What is required: Restate word for word the entries below, starting with the line with "let h := if ops then (if" and continuing through the line with "slip := satW". Include both of those lines and no others.

________________________

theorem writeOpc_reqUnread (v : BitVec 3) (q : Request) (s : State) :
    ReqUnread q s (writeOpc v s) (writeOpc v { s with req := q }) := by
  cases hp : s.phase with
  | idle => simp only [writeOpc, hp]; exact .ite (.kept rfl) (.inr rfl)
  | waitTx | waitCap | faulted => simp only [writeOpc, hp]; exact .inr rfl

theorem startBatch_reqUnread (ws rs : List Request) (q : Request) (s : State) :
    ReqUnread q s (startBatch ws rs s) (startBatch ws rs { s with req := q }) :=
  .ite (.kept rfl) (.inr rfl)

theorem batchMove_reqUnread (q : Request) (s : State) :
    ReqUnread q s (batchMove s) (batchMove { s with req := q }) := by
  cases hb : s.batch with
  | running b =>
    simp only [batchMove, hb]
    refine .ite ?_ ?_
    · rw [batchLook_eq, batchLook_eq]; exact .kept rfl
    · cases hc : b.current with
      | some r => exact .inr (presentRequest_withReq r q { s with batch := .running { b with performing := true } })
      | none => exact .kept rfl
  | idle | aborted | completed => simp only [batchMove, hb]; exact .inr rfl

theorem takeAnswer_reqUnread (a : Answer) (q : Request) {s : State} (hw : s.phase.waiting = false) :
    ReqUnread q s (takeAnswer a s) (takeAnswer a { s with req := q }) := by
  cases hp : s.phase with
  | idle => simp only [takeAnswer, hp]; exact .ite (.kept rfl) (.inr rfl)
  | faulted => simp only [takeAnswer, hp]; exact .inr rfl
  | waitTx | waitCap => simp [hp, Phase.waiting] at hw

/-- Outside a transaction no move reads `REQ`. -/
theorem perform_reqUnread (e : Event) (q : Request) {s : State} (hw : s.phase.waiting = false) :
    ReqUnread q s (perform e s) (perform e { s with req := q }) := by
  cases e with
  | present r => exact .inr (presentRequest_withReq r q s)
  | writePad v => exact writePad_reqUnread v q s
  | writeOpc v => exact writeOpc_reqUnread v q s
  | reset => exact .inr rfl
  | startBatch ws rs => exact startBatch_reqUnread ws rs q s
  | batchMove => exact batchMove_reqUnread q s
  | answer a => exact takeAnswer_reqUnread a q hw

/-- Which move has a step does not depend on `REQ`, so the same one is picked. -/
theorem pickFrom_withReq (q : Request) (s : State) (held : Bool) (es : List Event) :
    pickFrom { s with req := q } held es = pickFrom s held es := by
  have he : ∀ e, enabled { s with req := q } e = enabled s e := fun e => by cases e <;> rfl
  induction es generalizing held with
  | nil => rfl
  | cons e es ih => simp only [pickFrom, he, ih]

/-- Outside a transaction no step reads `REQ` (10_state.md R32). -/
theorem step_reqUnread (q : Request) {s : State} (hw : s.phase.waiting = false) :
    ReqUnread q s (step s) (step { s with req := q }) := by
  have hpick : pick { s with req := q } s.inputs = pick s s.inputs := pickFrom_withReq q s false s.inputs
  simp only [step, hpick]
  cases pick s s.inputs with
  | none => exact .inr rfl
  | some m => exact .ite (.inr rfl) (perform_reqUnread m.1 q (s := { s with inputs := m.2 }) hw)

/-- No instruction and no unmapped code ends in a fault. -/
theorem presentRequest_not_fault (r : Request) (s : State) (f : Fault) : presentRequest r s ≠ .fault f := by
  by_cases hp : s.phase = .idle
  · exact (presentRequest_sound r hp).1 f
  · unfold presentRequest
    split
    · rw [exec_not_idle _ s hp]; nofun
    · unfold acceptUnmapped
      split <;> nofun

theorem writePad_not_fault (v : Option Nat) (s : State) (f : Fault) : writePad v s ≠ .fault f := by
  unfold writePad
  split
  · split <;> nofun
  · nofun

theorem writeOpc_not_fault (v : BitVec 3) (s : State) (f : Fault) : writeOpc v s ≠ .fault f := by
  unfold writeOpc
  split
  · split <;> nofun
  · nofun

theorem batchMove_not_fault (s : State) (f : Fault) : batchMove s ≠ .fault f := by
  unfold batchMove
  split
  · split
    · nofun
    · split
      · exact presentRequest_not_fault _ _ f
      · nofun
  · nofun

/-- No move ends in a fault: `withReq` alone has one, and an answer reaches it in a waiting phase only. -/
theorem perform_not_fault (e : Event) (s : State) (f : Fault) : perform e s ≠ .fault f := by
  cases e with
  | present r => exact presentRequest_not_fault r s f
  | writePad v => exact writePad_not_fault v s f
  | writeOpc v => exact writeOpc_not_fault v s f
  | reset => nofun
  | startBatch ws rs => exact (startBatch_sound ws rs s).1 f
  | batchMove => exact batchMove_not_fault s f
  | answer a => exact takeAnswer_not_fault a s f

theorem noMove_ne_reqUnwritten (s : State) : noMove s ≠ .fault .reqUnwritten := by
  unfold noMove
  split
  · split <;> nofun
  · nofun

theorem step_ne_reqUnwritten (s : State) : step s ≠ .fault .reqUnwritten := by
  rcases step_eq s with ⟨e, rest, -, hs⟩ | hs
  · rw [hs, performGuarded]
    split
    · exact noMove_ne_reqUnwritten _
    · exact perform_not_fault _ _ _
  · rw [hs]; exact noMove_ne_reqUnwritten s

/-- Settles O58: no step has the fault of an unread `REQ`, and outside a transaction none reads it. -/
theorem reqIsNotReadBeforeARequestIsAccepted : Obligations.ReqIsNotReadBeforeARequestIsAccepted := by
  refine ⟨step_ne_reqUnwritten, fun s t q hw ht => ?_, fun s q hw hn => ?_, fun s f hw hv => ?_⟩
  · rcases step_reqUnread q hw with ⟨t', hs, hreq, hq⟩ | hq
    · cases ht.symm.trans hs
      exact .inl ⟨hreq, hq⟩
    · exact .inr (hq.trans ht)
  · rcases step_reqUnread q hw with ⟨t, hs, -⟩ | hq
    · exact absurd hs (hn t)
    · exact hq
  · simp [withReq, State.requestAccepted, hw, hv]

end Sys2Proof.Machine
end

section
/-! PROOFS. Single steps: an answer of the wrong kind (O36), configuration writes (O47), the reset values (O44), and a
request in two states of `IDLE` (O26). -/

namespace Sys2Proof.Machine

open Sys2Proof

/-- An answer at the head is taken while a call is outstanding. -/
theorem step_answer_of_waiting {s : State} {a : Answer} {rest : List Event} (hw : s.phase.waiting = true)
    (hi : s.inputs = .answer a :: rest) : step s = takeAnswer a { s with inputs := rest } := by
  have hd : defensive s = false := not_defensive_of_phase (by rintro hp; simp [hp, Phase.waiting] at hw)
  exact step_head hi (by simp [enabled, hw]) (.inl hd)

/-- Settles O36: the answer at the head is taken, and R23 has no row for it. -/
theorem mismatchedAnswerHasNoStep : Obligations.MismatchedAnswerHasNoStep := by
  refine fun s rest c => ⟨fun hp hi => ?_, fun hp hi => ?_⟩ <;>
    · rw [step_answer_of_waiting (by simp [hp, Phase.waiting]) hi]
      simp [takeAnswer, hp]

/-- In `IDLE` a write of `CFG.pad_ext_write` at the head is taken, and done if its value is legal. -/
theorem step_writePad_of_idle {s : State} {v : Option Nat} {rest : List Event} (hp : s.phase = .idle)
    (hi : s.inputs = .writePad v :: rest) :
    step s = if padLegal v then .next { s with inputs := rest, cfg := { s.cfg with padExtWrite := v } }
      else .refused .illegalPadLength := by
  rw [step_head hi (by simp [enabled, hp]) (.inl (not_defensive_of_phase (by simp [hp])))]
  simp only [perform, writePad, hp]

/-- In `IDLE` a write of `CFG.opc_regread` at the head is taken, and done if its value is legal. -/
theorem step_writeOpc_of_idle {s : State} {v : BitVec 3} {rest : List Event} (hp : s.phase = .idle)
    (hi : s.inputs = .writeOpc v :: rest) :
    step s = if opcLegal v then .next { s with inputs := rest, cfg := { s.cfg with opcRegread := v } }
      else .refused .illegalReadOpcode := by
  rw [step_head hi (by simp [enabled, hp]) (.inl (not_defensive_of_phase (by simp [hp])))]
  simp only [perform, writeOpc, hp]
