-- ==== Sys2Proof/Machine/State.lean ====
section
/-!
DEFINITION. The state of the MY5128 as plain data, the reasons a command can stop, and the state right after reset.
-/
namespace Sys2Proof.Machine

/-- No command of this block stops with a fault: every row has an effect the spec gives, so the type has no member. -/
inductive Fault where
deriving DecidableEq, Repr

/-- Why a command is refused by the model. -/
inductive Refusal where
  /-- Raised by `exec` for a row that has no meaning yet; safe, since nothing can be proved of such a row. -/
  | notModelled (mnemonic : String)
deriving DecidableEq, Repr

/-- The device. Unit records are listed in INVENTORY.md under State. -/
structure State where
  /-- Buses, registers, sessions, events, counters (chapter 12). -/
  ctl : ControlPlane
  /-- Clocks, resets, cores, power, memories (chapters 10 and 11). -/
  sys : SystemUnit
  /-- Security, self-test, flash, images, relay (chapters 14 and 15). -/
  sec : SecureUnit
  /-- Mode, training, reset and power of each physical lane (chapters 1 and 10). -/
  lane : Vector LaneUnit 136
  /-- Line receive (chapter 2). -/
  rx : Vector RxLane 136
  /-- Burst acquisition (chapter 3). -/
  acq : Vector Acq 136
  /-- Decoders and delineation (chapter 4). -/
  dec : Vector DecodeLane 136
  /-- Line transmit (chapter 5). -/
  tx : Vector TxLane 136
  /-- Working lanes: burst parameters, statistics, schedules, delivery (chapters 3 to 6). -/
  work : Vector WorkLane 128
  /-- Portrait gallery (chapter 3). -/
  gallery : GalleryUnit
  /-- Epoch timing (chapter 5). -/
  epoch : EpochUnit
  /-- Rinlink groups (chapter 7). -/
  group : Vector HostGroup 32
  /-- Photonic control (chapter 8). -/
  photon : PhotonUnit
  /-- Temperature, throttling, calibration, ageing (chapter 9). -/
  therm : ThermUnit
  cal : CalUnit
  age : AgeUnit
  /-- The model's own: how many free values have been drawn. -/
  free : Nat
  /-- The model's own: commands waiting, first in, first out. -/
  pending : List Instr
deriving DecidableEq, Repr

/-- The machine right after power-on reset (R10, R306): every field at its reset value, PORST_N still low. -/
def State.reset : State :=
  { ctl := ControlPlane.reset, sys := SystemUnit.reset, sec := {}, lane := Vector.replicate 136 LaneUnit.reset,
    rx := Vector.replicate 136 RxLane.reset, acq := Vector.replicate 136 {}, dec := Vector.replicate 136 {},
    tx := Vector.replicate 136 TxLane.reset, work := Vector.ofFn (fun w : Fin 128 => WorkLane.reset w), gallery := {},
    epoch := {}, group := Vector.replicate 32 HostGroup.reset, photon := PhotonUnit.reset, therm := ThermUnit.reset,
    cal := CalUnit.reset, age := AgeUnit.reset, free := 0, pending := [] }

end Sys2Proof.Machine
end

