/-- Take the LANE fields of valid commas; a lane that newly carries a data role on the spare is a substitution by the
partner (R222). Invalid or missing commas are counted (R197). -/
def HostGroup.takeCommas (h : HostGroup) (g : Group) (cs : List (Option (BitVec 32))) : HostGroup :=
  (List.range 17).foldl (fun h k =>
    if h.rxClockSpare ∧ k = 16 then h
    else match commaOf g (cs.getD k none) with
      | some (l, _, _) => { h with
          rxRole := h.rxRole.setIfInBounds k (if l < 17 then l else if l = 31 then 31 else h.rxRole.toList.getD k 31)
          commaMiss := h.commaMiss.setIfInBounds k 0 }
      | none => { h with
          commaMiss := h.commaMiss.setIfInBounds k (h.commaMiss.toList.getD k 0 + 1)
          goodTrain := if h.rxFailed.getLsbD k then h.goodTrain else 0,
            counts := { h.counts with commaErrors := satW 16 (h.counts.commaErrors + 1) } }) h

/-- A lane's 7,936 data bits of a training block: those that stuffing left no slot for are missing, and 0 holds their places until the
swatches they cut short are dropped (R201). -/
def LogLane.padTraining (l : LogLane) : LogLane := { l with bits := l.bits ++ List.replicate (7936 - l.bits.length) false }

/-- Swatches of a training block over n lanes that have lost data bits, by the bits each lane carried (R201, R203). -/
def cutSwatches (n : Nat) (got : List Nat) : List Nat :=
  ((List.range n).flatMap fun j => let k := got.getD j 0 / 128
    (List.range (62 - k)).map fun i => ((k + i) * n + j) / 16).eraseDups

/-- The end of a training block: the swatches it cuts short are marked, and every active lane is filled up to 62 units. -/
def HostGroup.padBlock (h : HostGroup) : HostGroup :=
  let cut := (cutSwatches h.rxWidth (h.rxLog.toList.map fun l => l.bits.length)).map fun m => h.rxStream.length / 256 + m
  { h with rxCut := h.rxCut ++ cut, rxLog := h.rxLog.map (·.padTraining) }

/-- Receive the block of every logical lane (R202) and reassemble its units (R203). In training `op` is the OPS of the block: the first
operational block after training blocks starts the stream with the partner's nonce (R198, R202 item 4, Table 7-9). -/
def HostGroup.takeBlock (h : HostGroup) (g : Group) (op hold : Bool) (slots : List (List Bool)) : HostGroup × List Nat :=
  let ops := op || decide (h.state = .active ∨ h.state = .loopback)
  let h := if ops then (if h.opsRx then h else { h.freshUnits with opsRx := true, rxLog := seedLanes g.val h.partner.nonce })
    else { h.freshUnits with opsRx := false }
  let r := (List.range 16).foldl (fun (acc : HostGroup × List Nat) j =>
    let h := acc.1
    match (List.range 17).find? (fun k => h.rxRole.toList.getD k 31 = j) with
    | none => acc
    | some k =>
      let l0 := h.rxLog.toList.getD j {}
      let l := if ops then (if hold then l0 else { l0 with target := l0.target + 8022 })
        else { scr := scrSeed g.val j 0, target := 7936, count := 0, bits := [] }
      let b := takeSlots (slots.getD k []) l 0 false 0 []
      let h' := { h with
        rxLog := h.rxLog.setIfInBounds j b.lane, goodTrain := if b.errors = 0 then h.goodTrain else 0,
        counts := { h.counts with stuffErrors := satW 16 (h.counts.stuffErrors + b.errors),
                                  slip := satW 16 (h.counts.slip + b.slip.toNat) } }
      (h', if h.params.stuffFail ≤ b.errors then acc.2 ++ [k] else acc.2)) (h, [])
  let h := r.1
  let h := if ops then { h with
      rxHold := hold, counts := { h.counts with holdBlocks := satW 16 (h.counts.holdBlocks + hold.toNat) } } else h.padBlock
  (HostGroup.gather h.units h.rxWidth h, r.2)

________________________

Written response:
  let h := if ops then (if h.opsRx then h else { h.freshUnits with opsRx := true, rxLog := seedLanes g.val h.partner.nonce })
    else { h.freshUnits with opsRx := false }
  let r := (List.range 16).foldl (fun (acc : HostGroup × List Nat) j =>
    let h := acc.1
    match (List.range 17).find? (fun k => h.rxRole.toList.getD k 31 = j) with
    | none => acc
    | some k =>
      let l0 := h.rxLog.toList.getD j {}
      let l := if ops then (if hold then l0 else { l0 with target := l0.target + 8022 })
        else { scr := scrSeed g.val j 0, target := 7936, count := 0, bits := [] }
      let b := takeSlots (slots.getD k []) l 0 false 0 []
      let h' := { h with
        rxLog := h.rxLog.setIfInBounds j b.lane, goodTrain := if b.errors = 0 then h.goodTrain else 0,
        counts := { h.counts with stuffErrors := satW 16 (h.counts.stuffErrors + b.errors),
                                  slip := satW 16 (h.counts.slip + b.slip.toNat) } }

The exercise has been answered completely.